EXERCISE → Nothing in the data should be left out, so repeat it all exactly.
[[ RECORDED DATA open ]]
-- ==== Sys2Proof/Decode.lean ====
section
/-! DEFINITION. The commands that words spell. No row of spec/opcode_table.json gives any bits (every row's fields are
empty): the part has no instruction words, so no word spells a command (log 22). -/

namespace Sys2Proof

/-- The command a word of nbits spells by the table's bits: none, because the table gives no row any bits. -/
def decodeTableWord (_nbits _w : Nat) : Option Instr := none

end Sys2Proof
end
[[ RECORDED DATA closed ]]
ANSWER BOX →
-- ==== Sys2Proof/Decode.lean ====
section
/-! DEFINITION. The commands that words spell. No row of spec/opcode_table.json gives any bits (every row's fields are
empty): the part has no instruction words, so no word spells a command (log 22). -/

namespace Sys2Proof

/-- The command a word of nbits spells by the table's bits: none, because the table gives no row any bits. -/
def decodeTableWord (_nbits _w : Nat) : Option Instr := none

end Sys2Proof
end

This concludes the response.